EXERCISE> Lines below starting with the line with "(r = 1 → t.rinomOff" and going on through the line with "(8 ≤ r → ∀ d, d < 9" must be output exactly; the rest of the records must be left out.

Stored items>
•••

/-! ## PCIe -/

/-- The PCIe link and its resets (R453, R455, R457, R490, R497, Table 20-3): PERST_N low resets the link, MSI-X and the
registers of the DMA engine and of the VF windows, and nothing else; the link comes up where its clocks are good and the
lanes have power; FLR clears its own function's MSI-X state; a write of TAIL posts descriptors.
The test access port and the SMBus target (R463, R464, Table 18-3): TRST_N low resets the TAP and no other state; an
instruction is in force until the next; IDCODE shifts out CFG_IDCODE; the target answers each command with its data while the
firmware runs, and does not acknowledge it before.
Readings and choices of this model it rests on: log 56, 75. -/
def Obligations.LinkResetsAndTestPortsAnswer : Prop :=
  ((∀ s : State, exec (.perstN true) s = .next { s with pwr := { s.pwr with perst := true } } ∧
     ∃ t, exec (.perstN false) s = .next t ∧ t.pwr = { s.pwr with perst := false } ∧ t.pcieUp = false ∧ t.evt.pba = [] ∧
       t.evt.table = [] ∧ t.evt.fn = [] ∧ t.dma = [] ∧ t.evt.info = s.evt.info ∧ (∀ off, dmaReg off = true → t.reg off = s.bootValue off) ∧
       (∀ off, dmaReg off = false → t.reg off = s.reg off) ∧ t.mem = s.mem ∧ t.qs = s.qs ∧ t.fab = s.fab ∧ t.seqs = s.seqs) ∧
   (∀ s : State,
     let up : Prop := s.pwr.perst = true ∧ s.pwr.phyGood = true ∧ s.b F.CLK_OSCSTAT_REFCLKOK = true ∧
       s.quiet 14 = false ∧ s.sdsOn = true ∧ s.pcieUp = false
     (up → ∃ t, exec .pcieLinkUp s = .next t ∧ t.pcieUp = true ∧ Raised Ev.PCIE_LINK_UP s t ∧ t.mem = s.mem ∧ RegsBut noteRegs s t) ∧
     (¬ up → exec .pcieLinkUp s = .next s) ∧
     (s.pcieUp = true → ∃ t, exec .pcieLinkDown s = .next t ∧ t.pcieUp = false ∧ Raised Ev.PCIE_LINK_DOWN s t ∧ t.mem = s.mem ∧
       RegsBut noteRegs s t) ∧
     (s.pcieUp = false → exec .pcieLinkDown s = .next s)) ∧
   (∀ (s : State) (v : Fin 32),
     let own (x : Nat) : Prop := vfVector v.val ≤ x ∧ x < vfVector v.val + 32
     ∃ t, exec (.flr v) s = .next t ∧ { t with evt := s.evt } = s ∧ t.pciFn (1 + v.val) = pciFn0 ∧ t.evt.info = s.evt.info ∧
       (∀ i, t.msixWord i = if own (i / 4) then msixWord0 i else s.msixWord i) ∧
       (∀ x, mget false t.evt.pba x = if own x then false else mget false s.evt.pba x) ∧
       ∀ n, n ≠ 1 + v.val → t.pciFn n = s.pciFn n) ∧
   ∀ (s : State) (who : Who) (c : Fin 32) (v : Word), s.stopAccess who (Rg.DEV_DMA_TAIL c.val) = none →
     ∃ t, exec (.devDmaTail who c v) s = .next t ∧ t.reply = .done ∧
       t.f (F.DEV_DMA_TAIL_TAIL c.val) = fldGet (F.DEV_DMA_TAIL_TAIL c.val) v ∧ OnlyRegs s t ∧
       RegsBut [Rg.DEV_DMA_TAIL c.val] s t) ∧
  ((∀ s : State, exec (.trstN true) s = .next { s with tap := { s.tap with reset := false } } ∧
     exec (.trstN false) s = .next { s with tap := { reset := true, inst := .idcode, cells := [] } } ∧
     (s.tap.reset = false →
       exec .bypass s = .next { s with tap := { s.tap with inst := .bypass } } ∧
       exec .extest s = .next { s with tap := { s.tap with inst := .extest } } ∧
       exec .clamp s = .next { s with tap := { s.tap with inst := .clamp } } ∧
       exec .highz s = .next { s with tap := { s.tap with inst := .highz } } ∧
       exec .idcode s = .next { s with tap := { s.tap with inst := .idcode }, out := .tdo (s.reg Rg.CFG_IDCODE) :: s.out } ∧
       ∀ cells, exec (.samplePreload cells) s = .next { s with tap := { s.tap with inst := .samplePreload, cells := cells } }) ∧
     (s.tap.reset = true → ∀ i : Instr, i = .bypass ∨ i = .idcode ∨ i = .extest ∨ i = .clamp ∨ i = .highz ∨
       (∃ cells, i = .samplePreload cells) → exec i s = .next s)) ∧
   ∀ s : State,
     let said (i : Instr) (code : Nat) (data : List Byte) : Prop :=
       exec i s = .next { s with out := (if s.smbUp then .smb code data else .smbNack code) :: s.out }
     said .smbDevId 0 (leBytes 4 (s.reg Rg.DEV_ID).toNat) ∧ said .smbThermBand 1 (leBytes 4 (s.reg Rg.THERM_BAND).toNat) ∧
     (∀ m, s.hottest ((List.range 10).flatMap s.sound) = some m → said .smbTemperature 2 (leBytes 2 (unsgn 16 m))) ∧
     said .smbStatus 3 (leBytes 1 s.smbByte) ∧ said .smbTlTee 4 (leBytes 4 (s.reg Rg.TL_TEE).toNat))

/-- DMA descriptors (R457, R458, Table 18-2): a channel that does not run, or has one under way, takes none; an undefined
operation fails; a queue not the channel's own or a refused place ends it as DENIED, which stops the channel, a full or empty
queue as LIMIT, a fence as ABORT; one that can go on is under way. Port B carries the entries of the oldest one by one, port
A the beats; word 6 says how a descriptor ended and how much it moved, and HEAD advances.
Readings and choices of this model it rests on: log 56, 94, 118. -/
def Obligations.DescriptorsMoveData : Prop :=
  (∀ (s : State) (c : Fin 32) (d : DescHead) (r : HostRead) (at_ : DescAddr),
    let q := descQueue d
    let n := descCount d
    let a := at_.mla.toNat
    let i := s.f (F.DEV_DMA_HEAD_HEAD c.val)
    let ended (st : Nat) (t : State) : Prop :=
      t.out = .descDone c.val i (BitVec.ofNat 32 (2 ^ 31 + st * 2 ^ 28)) :: s.out ∧
      t.f (F.DEV_DMA_HEAD_HEAD c.val) = (i + 1) % s.dmaRing c.val ∧ mfind t.dma c.val = none ∧ t.qs = s.qs ∧
      (t.b (F.DEV_DMA_CTL_ERR c.val) = true ↔ dmaStops st = true) ∧ (dmaStops st = true → Raised Ev.HDMA_ERR s t) ∧
      (d.w0.getLsbD 27 = true → Raised (Ev.HDMA_DONE c.val) s t)
    let under (x : HostRead) (y : DescAddr) (t : State) : Prop := { t with dma := s.dma } = s ∧
      mfind t.dma c.val = some { desc := ⟨d, y⟩, read := x, moved := 0, fill := false, filled := false, since := s.tl.fc }
    let open_ : Prop := s.closed 0 = false ∧ s.baseDead = false
    (s.dmaRuns c.val = false ∨ (mfind s.dma c.val).isSome = true → exec (.hostToQueue c d r) s = .next s ∧
      exec (.queueToHost c d at_.haddr) s = .next s ∧ exec (.hostToMla c d r at_.mla) s = .next s ∧ exec (.mlaToHost c d at_) s = .next s) ∧
    (s.dmaRuns c.val = true → mfind s.dma c.val = none →
      (descOp d = 0 ∨ 4 < descOp d → ∃ t, exec (.hostToQueue c d r) s = .next t ∧ ended dmaBadop t ∧ t.mem = s.mem) ∧
      (∀ x : Instr, (x = .hostToQueue c d r ∧ descOp d = 1 ∨ x = .queueToHost c d at_.haddr ∧ descOp d = 2 ∨ x = .hostToMla c d r at_.mla ∧ descOp d = 3 ∨
          x = .mlaToHost c d at_ ∧ descOp d = 4) → s.closed 0 = true ∨ s.baseDead = true → ∃ t, exec x s = .next t ∧ ended dmaAbort t) ∧
      (descOp d = 1 → open_ → r.failed = false → (∀ w ∈ s.mem.writes, w.queue ≠ q) →
        (s.mayPush q (partyHdma c.val) = false → ∃ t, exec (.hostToQueue c d r) s = .next t ∧ ended dmaDenied t ∧ Raised (qcEv q 3) s t) ∧
        (s.mayPush q (partyHdma c.val) = true → n = 0 → ∃ t, exec (.hostToQueue c d r) s = .next t ∧ ended dmaOk t) ∧
        (s.mayPush q (partyHdma c.val) = true → 0 < n → (s.queue q).free = 0 →
          ∃ t, exec (.hostToQueue c d r) s = .next t ∧ ended dmaLimit t) ∧
        (s.mayPush q (partyHdma c.val) = true → 0 < n → (s.queue q).free ≠ 0 →
          ∃ t, exec (.hostToQueue c d r) s = .next t ∧ under r noAddr t)) ∧
      (descOp d = 2 → open_ →
        (s.mayPop q (partyHdma c.val) = false → ∃ t, exec (.queueToHost c d at_.haddr) s = .next t ∧ ended dmaDenied t ∧ Raised (qcEv q 3) s t) ∧
        (s.mayPop q (partyHdma c.val) = true → 0 < n → s.poppable q = 0 →
          ∃ t, exec (.queueToHost c d at_.haddr) s = .next t ∧ ended dmaLimit t) ∧
        (s.mayPop q (partyHdma c.val) = true → 0 < n → s.poppable q ≠ 0 →
          ∃ t, exec (.queueToHost c d at_.haddr) s = .next t ∧ under noRead { noAddr with haddr := at_.haddr } t)) ∧
      (64 ≤ n → open_ → s.ownerHolds a = false → ∀ (x : Instr) (y : HostRead) (z : DescAddr),
        (x = .hostToMla c d r at_.mla ∧ descOp d = 3 ∧ r.failed = false ∧ y = r ∧ z = { noAddr with mla := at_.mla } ∨ x = .mlaToHost c d at_ ∧ descOp d = 4 ∧ y = noRead ∧ z = at_) →
        (s.denied a dmaMaster ≠ none → ∃ t, exec x s = .next t ∧ ended dmaDenied t ∧ Raised Ev.MEM_DENIED s t) ∧
        (s.denied a dmaMaster = none → ∃ t, exec x s = .next t ∧ under y z t)))) ∧
  (∀ (s : State) (bank c : Nat) (j : DmaJob) (errs : List (Nat × Flaw)),
    let q := descQueue j.desc.toDescHead
    let mine (op : Nat) (j : DmaJob) : Bool := descOp j.desc.toDescHead == op && descQueue j.desc.toDescHead / 1024 == bank
    let moved (t : State) : Prop := mfind t.dma c = none ∨
      mfind t.dma c = some { j with moved := j.moved + 1, fill := false, filled := false, since := s.tl.fc }
    (s.portBFree bank = false → s.dmaQueue errs bank = s) ∧
    (s.portBFree bank = true → s.dmaTurn (mine 2) = some (c, j) →
      let t := s.dmaQueue errs bank
      (t.queue q).count = (s.queue q).count - 1 ∧ (t.queue q).pop = ((s.queue q).pop + 1) % 65536 ∧
      (t.queue q).push = (s.queue q).push ∧ (∀ q', q' ≠ q → t.queue q' = s.queue q') ∧ moved t ∧
      ∃ bytes ep, .hostWrite (j.desc.haddr.toNat + j.moved * ((s.queue q).esz + 4)) bytes ep ∈ t.out ∧
        bytes.length = (s.queue q).esz + 4) ∧
    (s.portBFree bank = true → s.dmaTurn (mine 2) = none → s.clearWay q →
      s.dmaTurn (fun j => mine 1 j && !s.mem.writes.any (fun r => r.queue == descQueue j.desc.toDescHead)) = some (c, j) →
      Pushed q 1 s (s.dmaQueue errs bank) ∧ moved (s.dmaQueue errs bank))) ∧
  ∀ (s : State) (u c : Nat) (j : DmaJob) (errs : List (Nat × Flaw)), u < 32 → (s.cyc u).busyA = false →
    s.dmaTurn (fun j => decide (2 < descOp j.desc.toDescHead) && (placeOf j.addr).1 == u && !j.fill) = some (c, j) →
    let w := j.addr / 8
    let t := s.dmaBeat errs u
    let n := j.have_ (s.queue (descQueue j.desc.toDescHead)).esz
    (c < 32 → j.moved + 1 = n → mfind t.dma c = none ∧
      t.f (F.DEV_DMA_HEAD_HEAD c) = (s.f (F.DEV_DMA_HEAD_HEAD c) + 1) % s.dmaRing c) ∧
    (descOp j.desc.toDescHead = 3 → ∀ k, k < 2 ^ 26 →
      t.word k = if w ≤ k ∧ k < w + 8 then BitVec.ofNat 64 (leNat ((j.read.bytes.drop (64 * j.moved + 8 * (k - w))).take 8)) else s.word k) ∧
    (descOp j.desc.toDescHead = 4 → (∀ e ∈ errs, e.2.wrong = 0) → (∀ k, s.foundAt errs k = .clean) → t.mem.words = s.mem.words ∧
      .hostWrite (j.desc.haddr.toNat + 64 * j.moved) ((List.range 8).flatMap (fun i => leBytes 8 (s.word (w + i)).toNat)) false ∈ t.out)

/-! ## Power and resets -/

/-- Rails (R480, R482, R485, R487, Table 20-1): a dip is warned of at its start and reported at its end; a rail below its
reset level reads so, a core rail's loss being a power-on reset, VDD_TK's holding Rinom in reset until it is back, LPDDR6's
the loss of its contents, a stack rail's darkness of its dies; a rail that rises reads so, and out of order its dies are
held.
Readings and choices of this model it rests on: log 76, 112. -/
def Obligations.RailsFallAndRise : Prop :=
  ∀ (s : State) (rail : Fin 11),
    let r := rail.val
    let lv := railLevels r
    (∀ mv, (s.b (F.PWR_RAIL_WARN r) = false → mv < lv.2.1 → ∃ t, exec (.brownoutStart rail mv) s = .next t ∧
        t.b (F.PWR_RAIL_WARN r) = true ∧ t.f (F.PWR_RAIL_MV r) = mv ∧
        t.f (F.PWR_RAIL_MIN r) = (if s.unsampled.contains (Rg.PWR_RAIL r) then mv else min mv (s.f (F.PWR_RAIL_MIN r))) ∧
        Raised Ev.BROWNOUT_START s t ∧ OnlyNotes { s with unsampled := t.unsampled } t ∧ RegsBut (Rg.PWR_RAIL r :: noteRegs) s t) ∧
      (s.b (F.PWR_RAIL_WARN r) = true ∨ lv.2.1 ≤ mv → exec (.brownoutStart rail mv) s = .next s)) ∧
    (∀ mn mv dur, mn < 2048 → (s.b (F.PWR_RAIL_WARN r) = true → s.railOk r = true → mn < lv.2.1 → 200 * lv.2.1 + lv.1 ≤ 200 * mv →
        ∃ t, exec (.brownoutWarn rail mn mv dur) s = .next t ∧ t.b (F.PWR_RAIL_WARN r) = false ∧
          t.b F.PWR_DIPLAST_VALID = true ∧ t.f F.PWR_DIPLAST_RAIL = r ∧ t.f F.PWR_DIPLAST_MIN = mn ∧
          Raised Ev.BROWNOUT_WARN s t ∧ OnlyNotes { s with unsampled := t.unsampled } t ∧ RegsBut (Rg.PWR_RAIL r :: Rg.PWR_DIPLAST :: noteRegs) s t) ∧
      (s.b (F.PWR_RAIL_WARN r) = false ∨ s.railOk r = false ∨ 200 * mv < 200 * lv.2.1 + lv.1 → exec (.brownoutWarn rail mn mv dur) s = .next s)) ∧
    (∀ mv, (s.railOk r = true → mv < lv.2.2 → s.pwr.pend = [] → ∃ t, exec (.railReset rail mv) s = .next t ∧
        t.railOk r = false ∧ t.b (F.PWR_RAIL_RST r) = true ∧
        (coreRail r = true → t.seqs = State.reset.seqs ∧ t.qs = [] ∧ t.fab = State.reset.fab ∧ t.fuse = s.fuse ∧
          t.f F.PWR_RSTCAUSE_CAUSE = 2 ∧ t.f F.PWR_RSTCAUSE_RAIL = r ∧ Counted F.PWR_PCC_COUNT s t) ∧
        (r = 1 → t.rinomOff = true ∧ t.tkState = 3 ∧ Raised Ev.RAIL_RESET s t ∧ t.tl = s.tl ∧ t.mem = s.mem) ∧
        (r = 5 ∨ r = 6 → t.pcieUp = false ∧ ∀ p : Fin 32, t.b (F.FH_PORT_STAT_UP p.val) = false) ∧
        (5 ≤ r → r ≤ 7 → t.pwr.fell = if s.b F.PWR_STAT_READY = true ∧ s.f F.PWR_STAT_STATE = 2 ∧
          (r = 7 → s.b F.PWR_STAT_RETAINED = false) then Nat.lor s.pwr.fell (2 ^ r) else s.pwr.fell) ∧
        (r = 7 → t.mem.dram = [] ∧ t.mem.lines = [] ∧ ∀ n : Fin 16, t.b (F.DDR_CH_STAT_TRAINED n.val) = false) ∧
        (8 ≤ r → ∀ d, d < 9 → nbits (railDies r) d 1 = 1 → nbits t.pwr.dark d 1 = 1)) ∧
      (s.railOk r = false ∨ lv.2.2 ≤ mv → exec (.railReset rail mv) s = .next s)) ∧
    ∀ mv, (s.railOk r = false → lv.2.2 ≤ mv → ∃ t, exec (.railAboveReset rail mv) s = .next t ∧ t.railOk r = true ∧
        t.b (F.PWR_RAIL_RST r) = false ∧ t.b (F.PWR_RAIL_WARN r) = false ∧ t.mem = s.mem ∧ t.fab = s.fab ∧
        (r = 1 → Raised Ev.TK_RESTART s t ∧ t.b F.TK_STATE_RESTART = true) ∧
        (8 ≤ r → s.orderBroken r = true → t.b F.PWR_STAT_SEQERR = true ∧ Raised Ev.PWR_SEQERR s t ∧
          t.pwr.held = Nat.lor s.pwr.held (railDies r))) ∧
      (s.railOk r = true ∨ mv < lv.2.2 → exec (.railAboveReset rail mv) s = .next s)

•••

WRITTEN SOLUTION>
        (r = 1 → t.rinomOff = true ∧ t.tkState = 3 ∧ Raised Ev.RAIL_RESET s t ∧ t.tl = s.tl ∧ t.mem = s.mem) ∧
        (r = 5 ∨ r = 6 → t.pcieUp = false ∧ ∀ p : Fin 32, t.b (F.FH_PORT_STAT_UP p.val) = false) ∧
        (5 ≤ r → r ≤ 7 → t.pwr.fell = if s.b F.PWR_STAT_READY = true ∧ s.f F.PWR_STAT_STATE = 2 ∧
          (r = 7 → s.b F.PWR_STAT_RETAINED = false) then Nat.lor s.pwr.fell (2 ^ r) else s.pwr.fell) ∧
        (r = 7 → t.mem.dram = [] ∧ t.mem.lines = [] ∧ ∀ n : Fin 16, t.b (F.DDR_CH_STAT_TRAINED n.val) = false) ∧
        (8 ≤ r → ∀ d, d < 9 → nbits (railDies r) d 1 = 1 → nbits t.pwr.dark d 1 = 1)) ∧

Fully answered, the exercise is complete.